Exercise details ▸
Report back every line in the data that includes the string "hstep".

Dataset excerpts:
· · · · ·

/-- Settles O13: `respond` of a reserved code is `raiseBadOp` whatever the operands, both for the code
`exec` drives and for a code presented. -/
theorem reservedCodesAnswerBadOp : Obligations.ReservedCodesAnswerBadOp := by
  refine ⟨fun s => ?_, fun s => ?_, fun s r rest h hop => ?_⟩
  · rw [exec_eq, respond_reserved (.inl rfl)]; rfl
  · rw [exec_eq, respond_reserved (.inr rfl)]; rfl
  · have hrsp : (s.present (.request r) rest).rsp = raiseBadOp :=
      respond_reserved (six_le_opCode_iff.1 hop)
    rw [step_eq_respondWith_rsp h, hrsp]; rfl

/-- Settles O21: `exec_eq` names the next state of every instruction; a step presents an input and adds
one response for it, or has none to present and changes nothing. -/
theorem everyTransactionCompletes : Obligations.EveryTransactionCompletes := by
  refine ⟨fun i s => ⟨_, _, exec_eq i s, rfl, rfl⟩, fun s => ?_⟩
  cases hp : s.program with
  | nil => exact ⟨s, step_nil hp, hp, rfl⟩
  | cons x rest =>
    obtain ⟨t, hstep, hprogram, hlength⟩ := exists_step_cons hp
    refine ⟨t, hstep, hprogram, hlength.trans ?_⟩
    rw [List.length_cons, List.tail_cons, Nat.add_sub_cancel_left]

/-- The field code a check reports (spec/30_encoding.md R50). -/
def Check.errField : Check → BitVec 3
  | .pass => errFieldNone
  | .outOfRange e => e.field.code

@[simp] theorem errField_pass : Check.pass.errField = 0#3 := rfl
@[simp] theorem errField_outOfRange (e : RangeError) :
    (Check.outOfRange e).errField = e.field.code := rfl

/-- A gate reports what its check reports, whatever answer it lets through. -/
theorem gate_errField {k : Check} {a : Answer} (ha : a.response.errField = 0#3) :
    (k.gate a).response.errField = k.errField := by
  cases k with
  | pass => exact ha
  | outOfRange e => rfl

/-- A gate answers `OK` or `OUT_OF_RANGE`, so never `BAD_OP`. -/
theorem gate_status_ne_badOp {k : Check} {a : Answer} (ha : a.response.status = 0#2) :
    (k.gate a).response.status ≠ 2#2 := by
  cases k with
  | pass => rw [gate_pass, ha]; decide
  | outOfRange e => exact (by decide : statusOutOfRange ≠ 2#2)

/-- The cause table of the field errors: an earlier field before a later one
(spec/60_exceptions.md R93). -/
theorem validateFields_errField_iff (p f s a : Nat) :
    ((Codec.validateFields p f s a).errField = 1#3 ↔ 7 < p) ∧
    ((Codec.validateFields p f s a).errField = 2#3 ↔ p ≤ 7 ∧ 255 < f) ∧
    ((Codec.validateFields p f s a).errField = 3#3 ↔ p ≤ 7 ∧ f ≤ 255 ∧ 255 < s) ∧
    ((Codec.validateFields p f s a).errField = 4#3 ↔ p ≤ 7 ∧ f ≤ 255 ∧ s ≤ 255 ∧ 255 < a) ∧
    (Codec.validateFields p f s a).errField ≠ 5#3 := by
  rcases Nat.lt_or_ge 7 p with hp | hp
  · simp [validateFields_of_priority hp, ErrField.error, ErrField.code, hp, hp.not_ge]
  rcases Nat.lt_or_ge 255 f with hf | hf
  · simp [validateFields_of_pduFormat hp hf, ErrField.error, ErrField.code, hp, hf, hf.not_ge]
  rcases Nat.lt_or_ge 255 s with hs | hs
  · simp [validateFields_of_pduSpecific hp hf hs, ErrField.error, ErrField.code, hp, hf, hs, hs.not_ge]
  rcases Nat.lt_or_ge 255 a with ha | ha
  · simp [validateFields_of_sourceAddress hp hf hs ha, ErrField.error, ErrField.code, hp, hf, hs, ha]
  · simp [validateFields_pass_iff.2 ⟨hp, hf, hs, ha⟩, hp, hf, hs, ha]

· · · · ·

Response ▸
    obtain ⟨t, hstep, hprogram, hlength⟩ := exists_step_cons hp
    refine ⟨t, hstep, hprogram, hlength.trans ?_⟩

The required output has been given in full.